# Transferring an RESP to another bank



## yyzvoyageur (Apr 10, 2009)

The RESP for our kids is currently with one of the big five banks. I'd like to move it to another bank. It's a family plan and is currently invested in a mutual fund. I'd like to transfer it to the discount brokerage that I use and invest it in a couple of ETFs. I'm thinking of transferring in-kind and selling the mutual fund once it's been transferred over. Other than the transfer-out fee I'll likely have to pay, is there anything I should be concerned about before effecting such a transfer?

Also, my wife is currently the subscriber, but we'd like to add me as a joint subscriber. Any concerns there?


----------



## HaroldCrump (Jun 10, 2009)

You should add yourself as joint subscriber.
When I opened our family RESP account, the bank insisted on having joint subscribers.
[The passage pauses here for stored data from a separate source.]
-- ==== Sys2Proof/Certificates/Slice0/Obligations.lean ====
section
/-!
DEFINITION. What is claimed of the model: the rules of the spec that say what a command or the machine does.
-/

open Sys2Proof Sys2Proof.Machine

/-! ### The scalar instructions (R73–R75) -/

/-- R73, Table 3-5: the register forms with a scalar result. Alone in a bundle of a ready tile, each writes its value to sD and lets the tile
go on to the next bundle; nothing else changes. A write to s0 is discarded by `setS`. -/
def Claims.ScalarRegisterResults : Prop :=
  ∀ (s : State) (i : Issue) (f : BitVec 48), s.CanIssue i → s.guarded i → (i.slot = 1 ∨ i.slot = 2) → f.extractLsb' 0 30 = 0 →
    let a := (s.tile i.tile).getS (opRA f)
    let b := (s.tile i.tile).getS (opRB f)
    let n := b.toNat % 64
    let gives (c : Instr) (v : W64) : Prop := exec c s = .next (s.ran i.tile fun y => y.setS (opRD f) v)
    gives (.add i false f) (a + b) ∧ gives (.sub i f) (a - b) ∧ gives (.mul i false f) (a * b)
      ∧ gives (.mulh i false f) ((a.signExtend 128 * b.signExtend 128).extractLsb' 64 64)
      ∧ gives (.mulh i true f) ((a.zeroExtend 128 * b.zeroExtend 128).extractLsb' 64 64)
      ∧ gives (.and i false f) (a &&& b) ∧ gives (.or i false f) (a ||| b) ∧ gives (.xor i false f) (a ^^^ b)
      ∧ gives (.andn i f) (a &&& ~~~ b)
      ∧ gives (.shl i false f) (a <<< n) ∧ gives (.shr i false f) (a >>> n) ∧ gives (.sra i false f) (a.sshiftRight n)
      ∧ gives (.minMax i false f) (if b.slt a then b else a) ∧ gives (.minMax i true f) (if a.slt b then b else a)
      ∧ gives (.minuMaxu i false f) (if b < a then b else a) ∧ gives (.minuMaxu i true f) (if a < b then b else a)

/-- R73: the immediate forms, with IMM sign-extended to 64 bits, `li`, and `lih`, which puts IMM over the low half of sA. -/
def Claims.ScalarImmediateResults : Prop :=
  ∀ (s : State) (i : Issue) (f : BitVec 48), s.CanIssue i → s.guarded i → (i.slot = 1 ∨ i.slot = 2) → f.extractLsb' 32 4 = 0 →
    let a := (s.tile i.tile).getS (opRA f)
    let b := opImm f
    let n := b.toNat % 64
    let gives (c : Instr) (v : W64) : Prop := exec c s = .next (s.ran i.tile fun y => y.setS (opRD f) v)
    gives (.add i true f) (a + b) ∧ gives (.mul i true f) (a * b) ∧ gives (.and i true f) (a &&& b) ∧ gives (.or i true f) (a ||| b)
      ∧ gives (.xor i true f) (a ^^^ b) ∧ gives (.shl i true f) (a <<< n) ∧ gives (.shr i true f) (a >>> n)
      ∧ gives (.sra i true f) (a.sshiftRight n)
      ∧ (opRA f = 0 → gives (.li i f) b)
      ∧ gives (.lih i f) (f.extractLsb' 0 32 ++ a.extractLsb' 0 32)

/-- (1) R73, Table 3-5: the register forms with a scalar result. Alone in a bundle of a ready tile, each writes its value to sD and lets the
tile go on to the next bundle; nothing else changes. A write to s0 is discarded by `setS`. (2) R73: the immediate forms, with IMM
sign-extended to 64 bits, `li`, and `lih`, which puts IMM over the low half of sA. -/
def Obligations.ScalarResults : Prop :=
  Claims.ScalarRegisterResults ∧ Claims.ScalarImmediateResults

/-- R74: division by zero gives all ones and leaves the dividend as remainder; −2⁶³ ÷ −1 gives −2⁶³ with remainder 0; every other division
truncates toward zero. None traps. -/
def Obligations.ScalarDivision : Prop :=
  ∀ (s : State) (i : Issue) (f : BitVec 48), s.CanIssue i → s.guarded i → (i.slot = 1 ∨ i.slot = 2) → f.extractLsb' 0 30 = 0 →
    let a := (s.tile i.tile).getS (opRA f)
    let b := (s.tile i.tile).getS (opRB f)
    let gives (c : Instr) (v : W64) : Prop := exec c s = .next (s.ran i.tile fun y => y.setS (opRD f) v)
    (b = 0 → gives (.div i false f) (BitVec.allOnes 64) ∧ gives (.div i true f) (BitVec.allOnes 64)
      ∧ gives (.rem i false f) a ∧ gives (.rem i true f) a)
    ∧ (a = BitVec.intMin 64 ∧ b = BitVec.allOnes 64 → gives (.div i false f) (BitVec.intMin 64) ∧ gives (.rem i false f) 0)
    ∧ (b ≠ 0 → gives (.div i true f) (BitVec.ofNat 64 (a.toNat / b.toNat)) ∧ gives (.rem i true f) (BitVec.ofNat 64 (a.toNat % b.toNat))
      ∧ gives (.div i false f) (BitVec.ofInt 64 (a.toInt.tdiv b.toInt)) ∧ gives (.rem i false f) (BitVec.ofInt 64 (a.toInt.tmod b.toInt)))

/-- R73: the bit counts (64 for a count of zeros in zero), written without reference to each other: `clz` counts the bits above the highest one,
`ctz` those below the lowest, `popc` the ones. -/
def Claims.ScalarBitCounts : Prop :=
  ∀ (s : State) (i : Issue) (f : BitVec 48), s.CanIssue i → s.guarded i → (i.slot = 1 ∨ i.slot = 2) → f.extractLsb' 0 36 = 0 →
    let a := (s.tile i.tile).getS (opRA f)
    ∀ w, ∃ n : Nat, n ≤ 64 ∧ exec (.clzCtzPopc i w f) s = .next (s.ran i.tile fun y => y.setS (opRD f) (BitVec.ofNat 64 n)) ∧
      match w with
      | .clz => (a = 0 ↔ n = 64) ∧ (n < 64 → a.getLsbD (63 - n) = true) ∧ ∀ k, 63 - n < k → k < 64 → n < 64 → a.getLsbD k = false
      | .ctz => (a = 0 ↔ n = 64) ∧ (n < 64 → a.getLsbD n = true) ∧ ∀ k, k < n → a.getLsbD k = false
      | .popc => n = ((List.finRange 64).filter fun k => a.getLsbD k.val).length

/-- R73: compares write a truth value (all ones or zero, R30) to pD, predicate logic works on all 64 bits, `pfroms` and `ptos` move a predicate,
`pfirst` sets the low sA bits. A write to p0 is discarded by `setP`. -/
def Claims.ScalarPredicates : Prop :=
  ∀ (s : State) (i : Issue) (f : BitVec 48), s.CanIssue i → s.guarded i → (i.slot = 1 ∨ i.slot = 2) →
    let x := s.tile i.tile
    let a := x.getS (opRA f)
    let putP (c : Instr) (v : W64) : Prop := exec c s = .next (s.ran i.tile fun y => y.setP (opRD f) v)
    let rel (r : Rel) (a b : W64) : Prop :=
      match r with | .eq => a = b | .ne => a ≠ b | .lt => a.toInt < b.toInt | .ltu => a.toNat < b.toNat | .le => a.toInt ≤ b.toInt | .leu => a.toNat ≤ b.toNat
    let cmp (r : Rel) (imm : Bool) (b : W64) : Prop :=
      (rel r a b → putP (.cmp i r imm f) (BitVec.allOnes 64)) ∧ (¬ rel r a b → putP (.cmp i r imm f) 0)
    (opRD f < 16 → f.extractLsb' 0 30 = 0 → ∀ r, cmp r false (x.getS (opRB f)))
    ∧ (opRD f < 16 → f.extractLsb' 32 4 = 0 → ∀ r, cmp r true (opImm f))
    ∧ (opRD f < 16 → opRA f < 16 → opRB f < 16 → f.extractLsb' 0 30 = 0 →
        let p := x.getP (opRA f)
        let q := x.getP (opRB f)
        putP (.predLogic i .pand f) (p &&& q) ∧ putP (.predLogic i .por f) (p ||| q) ∧ putP (.predLogic i .pxor f) (p ^^^ q)
          ∧ putP (.predLogic i .pandn f) (p &&& ~~~ q))
    ∧ (opRD f < 16 → f.extractLsb' 0 36 = 0 → putP (.pfroms i f) a
        ∧ putP (.pfirst i f) (if 64 ≤ a.toNat then BitVec.allOnes 64 else BitVec.ofNat 64 (2 ^ a.toNat - 1)))
    ∧ (opRA f < 16 → f.extractLsb' 0 36 = 0 → exec (.ptos i f) s = .next (s.ran i.tile fun y => y.setS (opRD f) (x.getP (opRA f))))

/-- (1) R73: the bit counts (64 for a count of zeros in zero), written without reference to each other: `clz` counts the bits above the highest
one, `ctz` those below the lowest, `popc` the ones. (2) R73: compares write a truth value (all ones or zero, R30) to pD, predicate logic
works on all 64 bits, `pfroms` and `ptos` move a predicate, `pfirst` sets the low sA bits. A write to p0 is discarded by `setP`. -/
def Obligations.ScalarPredicatesAndCounts : Prop :=
  Claims.ScalarBitCounts ∧ Claims.ScalarPredicates

/-- R75, Table 2-5: `csrr`, alone in slot 1, writes the named register's value to sD: in supervisor mode for every listed number, in user mode for
TID, VL, TFFLAGS, MSEED, TCYCLE and TGT. -/
def Claims.SystemRegisterReads : Prop :=
  ∀ (s : State) (i : Issue) (f : BitVec 48), s.CanIssue i → s.guarded i → i.slot = 1 → f.extractLsb' 32 10 = 0 →
    let x := s.tile i.tile
    ∀ n v, (n, v) ∈ [(0x00, BitVec.ofNat 64 i.tile.val), (0x01, x.sys.tstatus), (0x02, x.sys.tcause), (0x03, x.sys.tepc), (0x04, x.sys.tval),
        (0x05, x.sys.tvec), (0x06, x.sys.tscratch), (0x07, x.sys.tie),
        (0x08, BitVec.ofNat 64 ((x.sys.tip.extractLsb' 1 3).toNat * 2 + (if x.sys.ttimer ≤ s.clk.gt then 1 else 0) + if x.storeErrs = [] then 0 else 16)),
        (0x09, x.sys.vl), (0x0A, x.sys.tfflags), (0x0B, x.sys.mseed),
        (0x0C, s.clk.tileCycles - x.sys.cycleZero), (0x0D, s.clk.gt), (0x0E, x.sys.ttimer), (0x0F, x.sys.tctx), (0x10, x.sys.vcur),
        (0x11, x.sys.vsyl), (0x12, x.sys.vopa), (0x13, x.sys.vopb),
        (0x40, (x.engine 0).mcur), (0x41, (x.engine 0).msyl), (0x42, (x.engine 0).mopa), (0x43, (x.engine 0).mopb), (0x44, (x.engine 1).mcur),
        (0x45, (x.engine 1).msyl), (0x46, (x.engine 1).mopa), (0x47, (x.engine 1).mopb), (0x48, (x.engine 2).mcur), (0x49, (x.engine 2).msyl),
        (0x4A, (x.engine 2).mopa), (0x4B, (x.engine 2).mopb), (0x4C, (x.engine 3).mcur), (0x4D, (x.engine 3).msyl), (0x4E, (x.engine 3).mopa),
        (0x4F, (x.engine 3).mopb)] → (s.Supervisor i.tile ∨ n ∈ [0x00, 0x09, 0x0A, 0x0B, 0x0C, 0x0D]) →
      f.extractLsb' 0 32 = BitVec.ofNat 32 n →
      exec (.csrr i f) s = .next (s.ran i.tile fun y => y.setS (opRD f) v)

/-- R75, Tables 2-5, 2-8 and R31: `csrw`, of VL, TFFLAGS and MSEED in either mode and of every other register in supervisor mode. VL takes at most 64, TVEC has [11:0] zero, TIE and TFFLAGS keep five bits, a one
written to a latched bit of TIP clears it, MODE, PM and EFP of TSTATUS stay; TID, TCYCLE, TGT and TCTX are not written. A write of MSEED leaves the output of every SR = 1 instruction
in progress undefined (R113). -/
def Claims.SystemRegisterWrites : Prop :=
  ∀ (s : State) (i : Issue) (f : BitVec 48), s.CanIssue i → s.guarded i → i.slot = 1 → f.extractLsb' 32 4 = 0 → opRD f = 0 →
    let a := (s.tile i.tile).getS (opRA f)
    let sys (n : Nat) (g : TileSys → TileSys) : Prop := f.extractLsb' 0 32 = BitVec.ofNat 32 n →
      ∃ h, exec (.csrw i f) s = .next (s.ran i.tile fun y => { y with sys := g y.sys, haz := h })
    sys 0x09 (fun r => { r with vl := BitVec.ofNat 64 (min a.toNat 64) }) ∧ sys 0x0A (fun r => { r with tfflags := a &&& 0x1F })
    ∧ (f.extractLsb' 0 32 = 0x0B → ∃ t, exec (.csrw i f) s = .next t ∧ PastBundle s t i.tile (fun _ => False)
        ∧ (t.tile i.tile).sys = { (s.tile i.tile).sys with mseed := a }
        ∧ ∀ e, (t.tile i.tile).engine e = let g := (s.tile i.tile).engine e
            if g.idle = false ∧ xSR g.msyl = true then { g with seedUndef := true } else g)
    ∧ (s.Supervisor i.tile →
    sys 0x01 (fun r => { r with tstatus := (r.tstatus &&& ~~~ 0x190) ||| (a &&& 0x190) })
    ∧ sys 0x02 (fun r => { r with tcause := a &&& 0x8000000000FFF8FF })
    ∧ sys 0x03 (fun r => { r with tepc := a }) ∧ sys 0x04 (fun r => { r with tval := a }) ∧ sys 0x06 (fun r => { r with tscratch := a })
    ∧ sys 0x05 (fun r => { r with tvec := a &&& ~~~ 0xFFF }) ∧ sys 0x07 (fun r => { r with tie := a &&& 0x1F })
    ∧ sys 0x08 (fun r => { r with tip := r.tip &&& ~~~ (a &&& 0xE) })
    ∧ sys 0x0E (fun r => { r with ttimer := a }) ∧ sys 0x10 (fun r => { r with vcur := a &&& 0x80000007FFFFFFFF }) ∧ sys 0x11 (fun r => { r with vsyl := a }) ∧ sys 0x12 (fun r => { r with vopa := a })
    ∧ sys 0x13 (fun r => { r with vopb := a })
    ∧ (∀ n ∈ [0x00, 0x0C, 0x0D, 0x0F], sys n id)
    ∧ ∀ e, e < 4 → ((s.tile i.tile).engine e).running = false →
      let eng (n : Nat) (g : Engine → Engine) : Prop := f.extractLsb' 0 32 = BitVec.ofNat 32 (0x40 + 4 * e + n) →
        exec (.csrw i f) s = .next (s.ran i.tile fun y => y.setEngine e (g (y.engine e)))
      eng 0 (fun r => { r with mcur := a &&& 0xC000000FFFFFFFFF }) ∧ eng 1 (fun r => { r with msyl := a })
        ∧ eng 2 (fun r => { r with mopa := a }) ∧ eng 3 (fun r => { r with mopb := a }))
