/-! ### `State.setSlot` -/

@[simp] theorem State.setSlot_pending (s : State) (n : Nat) (x : Slot) : (s.setSlot n x).pending = s.pending := rfl
@[simp] theorem State.setSlot_top (s : State) (n : Nat) (x : Slot) : (s.setSlot n x).top = s.top := rfl
@[simp] theorem State.setSlot_clk (s : State) (n : Nat) (x : Slot) : (s.setSlot n x).clk = s.clk := rfl
@[simp] theorem State.setSlot_tiles (s : State) (n : Nat) (x : Slot) : (s.setSlot n x).tiles = s.tiles := rfl
@[simp] theorem State.setSlot_mem (s : State) (n : Nat) (x : Slot) : (s.setSlot n x).mem = s.mem := rfl
@[simp] theorem State.setSlot_mmu (s : State) (n : Nat) (x : Slot) : (s.setSlot n x).mmu = s.mmu := rfl
@[simp] theorem State.setSlot_eng (s : State) (n : Nat) (x : Slot) : (s.setSlot n x).eng = s.eng := rfl
@[simp] theorem State.setSlot_gz (s : State) (n : Nat) (x : Slot) : (s.setSlot n x).gz = s.gz := rfl
@[simp] theorem State.setSlot_ctxs (s : State) (n : Nat) (x : Slot) : (s.setSlot n x).ctxs = s.ctxs := rfl
@[simp] theorem State.setSlot_cads (s : State) (n : Nat) (x : Slot) : (s.setSlot n x).cads = s.cads := rfl
@[simp] theorem State.setSlot_pow (s : State) (n : Nat) (x : Slot) : (s.setSlot n x).pow = s.pow := rfl
@[simp] theorem State.setSlot_gvn (s : State) (n : Nat) (x : Slot) : (s.setSlot n x).gvn = s.gvn := rfl
@[simp] theorem State.setSlot_res (s : State) (n : Nat) (x : Slot) : (s.setSlot n x).res = s.res := rfl
@[simp] theorem State.setSlot_rfw (s : State) (n : Nat) (x : Slot) : (s.setSlot n x).rfw = s.rfw := rfl
@[simp] theorem State.setSlot_clm (s : State) (n : Nat) (x : Slot) : (s.setSlot n x).clm = s.clm := rfl
@[simp] theorem State.setSlot_pairs (s : State) (n : Nat) (x : Slot) : (s.setSlot n x).pairs = s.pairs := rfl
@[simp] theorem State.setSlot_err (s : State) (n : Nat) (x : Slot) : (s.setSlot n x).err = s.err := rfl
@[simp] theorem State.setSlot_trust (s : State) (n : Nat) (x : Slot) : (s.setSlot n x).trust = s.trust := rfl
@[simp] theorem State.setSlot_free (s : State) (n : Nat) (x : Slot) : (s.setSlot n x).free = s.free := rfl
@[simp] theorem State.setSlot_cmd_link (s : State) (n : Nat) (x : Slot) : (s.setSlot n x).cmd.link = s.cmd.link := rfl
@[simp] theorem State.setSlot_cmd_portB (s : State) (n : Nat) (x : Slot) : (s.setSlot n x).cmd.portB = s.cmd.portB := rfl
@[simp] theorem State.setSlot_cmd_snoopTimeouts (s : State) (n : Nat) (x : Slot) : (s.setSlot n x).cmd.snoopTimeouts = s.cmd.snoopTimeouts := rfl
@[simp] theorem State.setSlot_cmd_cache (s : State) (n : Nat) (x : Slot) : (s.setSlot n x).cmd.cache = s.cmd.cache := rfl
@[simp] theorem State.setSlot_cmd_hostHeld (s : State) (n : Nat) (x : Slot) : (s.setSlot n x).cmd.hostHeld = s.cmd.hostHeld := rfl
@[simp] theorem State.setSlot_cmd_snoops (s : State) (n : Nat) (x : Slot) : (s.setSlot n x).cmd.snoops = s.cmd.snoops := rfl
@[simp] theorem State.setSlot_cmd_areaValid (s : State) (n : Nat) (x : Slot) : (s.setSlot n x).cmd.areaValid = s.cmd.areaValid := rfl
@[simp] theorem State.setSlot_cmd_areaSecure (s : State) (n : Nat) (x : Slot) : (s.setSlot n x).cmd.areaSecure = s.cmd.areaSecure := rfl
@[simp] theorem State.setSlot_cmd_area (s : State) (n : Nat) (x : Slot) : (s.setSlot n x).cmd.area = s.cmd.area := rfl
@[simp] theorem State.setSlot_cmd_vector (s : State) (n : Nat) (x : Slot) : (s.setSlot n x).cmd.vector = s.cmd.vector := rfl
@[simp] theorem State.setSlot_cmd_intEn (s : State) (n : Nat) (x : Slot) : (s.setSlot n x).cmd.intEn = s.cmd.intEn := rfl
@[simp] theorem State.setSlot_cmd_lastSlot (s : State) (n : Nat) (x : Slot) : (s.setSlot n x).cmd.lastSlot = s.cmd.lastSlot := rfl
@[simp] theorem State.setSlot_cmd_resp (s : State) (n : Nat) (x : Slot) : (s.setSlot n x).cmd.resp = s.cmd.resp := rfl
@[simp] theorem State.setSlot_cmd_heldRecords (s : State) (n : Nat) (x : Slot) : (s.setSlot n x).cmd.heldRecords = s.cmd.heldRecords := rfl
@[simp] theorem State.setSlot_cmd_unsaved (s : State) (n : Nat) (x : Slot) : (s.setSlot n x).cmd.unsaved = s.cmd.unsaved := rfl
@[simp] theorem State.setSlot_cmd_areaRefused (s : State) (n : Nat) (x : Slot) : (s.setSlot n x).cmd.areaRefused = s.cmd.areaRefused := rfl
@[simp] theorem State.setSlot_cmd_reports (s : State) (n : Nat) (x : Slot) : (s.setSlot n x).cmd.reports = s.cmd.reports := rfl
@[simp] theorem State.setSlot_cmd_msgs (s : State) (n : Nat) (x : Slot) : (s.setSlot n x).cmd.msgs = s.cmd.msgs := rfl
@[simp] theorem State.setSlot_cmd_readData (s : State) (n : Nat) (x : Slot) : (s.setSlot n x).cmd.readData = s.cmd.readData := rfl

@[simp] theorem State.tile_setSlot (s : State) (n : Nat) (x : Slot) (t' : Nat) : (s.setSlot n x).tile t' = s.tile t' := rfl
@[simp] theorem State.ctx_setSlot (s : State) (n : Nat) (x : Slot) (c' : Nat) : (s.setSlot n x).ctx c' = s.ctx c' := rfl
@[simp] theorem State.cad_setSlot (s : State) (n : Nat) (x : Slot) (k' : Nat) : (s.setSlot n x).cad k' = s.cad k' := rfl
@[simp] theorem State.mover_setSlot (s : State) (n : Nat) (x : Slot) (b' m' : Nat) : (s.setSlot n x).mover b' m' = s.mover b' m' := rfl
@[simp] theorem State.expander_setSlot (s : State) (n : Nat) (x : Slot) (n' : Nat) : (s.setSlot n x).expander n' = s.expander n' := rfl
@[simp] theorem State.ctr_setSlot (s : State) (n : Nat) (x : Slot) (n' : Nat) : (s.setSlot n x).ctr n' = s.ctr n' := rfl
@[simp] theorem State.port_setSlot (s : State) (n : Nat) (x : Slot) (p' : Nat) : (s.setSlot n x).port p' = s.port p' := rfl
@[simp] theorem State.fqueue_setSlot (s : State) (n : Nat) (x : Slot) (b' q' : Nat) : (s.setSlot n x).fqueue b' q' = s.fqueue b' q' := rfl
@[simp] theorem State.rail_setSlot (s : State) (n : Nat) (x : Slot) (r' : Nat) : (s.setSlot n x).rail r' = s.rail r' := rfl
@[simp] theorem State.monitor_setSlot (s : State) (n : Nat) (x : Slot) (m' : Nat) : (s.setSlot n x).monitor m' = s.monitor m' := rfl
@[simp] theorem State.cell_setSlot (s : State) (n : Nat) (x : Slot) (c' : Nat) : (s.setSlot n x).cell c' = s.cell c' := rfl
@[simp] theorem State.gov_setSlot (s : State) (n : Nat) (x : Slot) (t' : Nat) : (s.setSlot n x).gov t' = s.gov t' := rfl

/-! ### `State.setRail` -/

@[simp] theorem State.setRail_pending (s : State) (r : Nat) (x : Rail) : (s.setRail r x).pending = s.pending := rfl
@[simp] theorem State.setRail_top (s : State) (r : Nat) (x : Rail) : (s.setRail r x).top = s.top := rfl
@[simp] theorem State.setRail_clk (s : State) (r : Nat) (x : Rail) : (s.setRail r x).clk = s.clk := rfl
@[simp] theorem State.setRail_tiles (s : State) (r : Nat) (x : Rail) : (s.setRail r x).tiles = s.tiles := rfl
@[simp] theorem State.setRail_mem (s : State) (r : Nat) (x : Rail) : (s.setRail r x).mem = s.mem := rfl
@[simp] theorem State.setRail_mmu (s : State) (r : Nat) (x : Rail) : (s.setRail r x).mmu = s.mmu := rfl
@[simp] theorem State.setRail_eng (s : State) (r : Nat) (x : Rail) : (s.setRail r x).eng = s.eng := rfl
@[simp] theorem State.setRail_gz (s : State) (r : Nat) (x : Rail) : (s.setRail r x).gz = s.gz := rfl
@[simp] theorem State.setRail_cmd (s : State) (r : Nat) (x : Rail) : (s.setRail r x).cmd = s.cmd := rfl
@[simp] theorem State.setRail_ctxs (s : State) (r : Nat) (x : Rail) : (s.setRail r x).ctxs = s.ctxs := rfl
@[simp] theorem State.setRail_cads (s : State) (r : Nat) (x : Rail) : (s.setRail r x).cads = s.cads := rfl
@[simp] theorem State.setRail_gvn (s : State) (r : Nat) (x : Rail) : (s.setRail r x).gvn = s.gvn := rfl
@[simp] theorem State.setRail_res (s : State) (r : Nat) (x : Rail) : (s.setRail r x).res = s.res := rfl
@[simp] theorem State.setRail_rfw (s : State) (r : Nat) (x : Rail) : (s.setRail r x).rfw = s.rfw := rfl
@[simp] theorem State.setRail_clm (s : State) (r : Nat) (x : Rail) : (s.setRail r x).clm = s.clm := rfl
@[simp] theorem State.setRail_pairs (s : State) (r : Nat) (x : Rail) : (s.setRail r x).pairs = s.pairs := rfl
@[simp] theorem State.setRail_err (s : State) (r : Nat) (x : Rail) : (s.setRail r x).err = s.err := rfl
@[simp] theorem State.setRail_trust (s : State) (r : Nat) (x : Rail) : (s.setRail r x).trust = s.trust := rfl
@[simp] theorem State.setRail_free (s : State) (r : Nat) (x : Rail) : (s.setRail r x).free = s.free := rfl
@[simp] theorem State.setRail_pow_pin (s : State) (r : Nat) (x : Rail) : (s.setRail r x).pow.pin = s.pow.pin := rfl
@[simp] theorem State.setRail_pow_conv (s : State) (r : Nat) (x : Rail) : (s.setRail r x).pow.conv = s.pow.conv := rfl
@[simp] theorem State.setRail_pow_loads (s : State) (r : Nat) (x : Rail) : (s.setRail r x).pow.loads = s.pow.loads := rfl
@[simp] theorem State.setRail_pow_railEnergy (s : State) (r : Nat) (x : Rail) : (s.setRail r x).pow.railEnergy = s.pow.railEnergy := rfl
@[simp] theorem State.setRail_pow_loadEnergy (s : State) (r : Nat) (x : Rail) : (s.setRail r x).pow.loadEnergy = s.pow.loadEnergy := rfl
@[simp] theorem State.setRail_pow_window (s : State) (r : Nat) (x : Rail) : (s.setRail r x).pow.window = s.pow.window := rfl
@[simp] theorem State.setRail_pow_gov (s : State) (r : Nat) (x : Rail) : (s.setRail r x).pow.gov = s.pow.gov := rfl
@[simp] theorem State.setRail_pow_up (s : State) (r : Nat) (x : Rail) : (s.setRail r x).pow.up = s.pow.up := rfl
@[simp] theorem State.setRail_pow_down (s : State) (r : Nat) (x : Rail) : (s.setRail r x).pow.down = s.pow.down := rfl
@[simp] theorem State.setRail_pow_staggerEn (s : State) (r : Nat) (x : Rail) : (s.setRail r x).pow.staggerEn = s.pow.staggerEn := rfl
@[simp] theorem State.setRail_pow_level (s : State) (r : Nat) (x : Rail) : (s.setRail r x).pow.level = s.pow.level := rfl
@[simp] theorem State.setRail_pow_next (s : State) (r : Nat) (x : Rail) : (s.setRail r x).pow.next = s.pow.next := rfl
@[simp] theorem State.setRail_pow_paceArmed (s : State) (r : Nat) (x : Rail) : (s.setRail r x).pow.paceArmed = s.pow.paceArmed := rfl
@[simp] theorem State.setRail_pow_paceAt (s : State) (r : Nat) (x : Rail) : (s.setRail r x).pow.paceAt = s.pow.paceAt := rfl
@[simp] theorem State.setRail_pow_floor (s : State) (r : Nat) (x : Rail) : (s.setRail r x).pow.floor = s.pow.floor := rfl
@[simp] theorem State.setRail_pow_fwForce (s : State) (r : Nat) (x : Rail) : (s.setRail r x).pow.fwForce = s.pow.fwForce := rfl
@[simp] theorem State.setRail_pow_source (s : State) (r : Nat) (x : Rail) : (s.setRail r x).pow.source = s.pow.source := rfl
@[simp] theorem State.setRail_pow_thermal (s : State) (r : Nat) (x : Rail) : (s.setRail r x).pow.thermal = s.pow.thermal := rfl
@[simp] theorem State.setRail_pow_firmware (s : State) (r : Nat) (x : Rail) : (s.setRail r x).pow.firmware = s.pow.firmware := rfl
@[simp] theorem State.setRail_pow_clearRefused (s : State) (r : Nat) (x : Rail) : (s.setRail r x).pow.clearRefused = s.pow.clearRefused := rfl
@[simp] theorem State.setRail_pow_floorCount (s : State) (r : Nat) (x : Rail) : (s.setRail r x).pow.floorCount = s.pow.floorCount := rfl
@[simp] theorem State.setRail_pow_stored (s : State) (r : Nat) (x : Rail) : (s.setRail r x).pow.stored = s.pow.stored := rfl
I would also suggest do an "all in cash" transfer instead of first transfering the mutual fund in kind and then selling it.
I don't know what type of mutual fund it is, so I think it's simpler to just let the current bank sell it off and transfer the cash over.


----------



## Four Pillars (Apr 5, 2009)

@Harold - Not sure why your bank would insist on joint subscribers - single parents can open family plans too.

@YYZ - I agree with Harold about doing the transfer "in cash" - lose the mutual fund asap. 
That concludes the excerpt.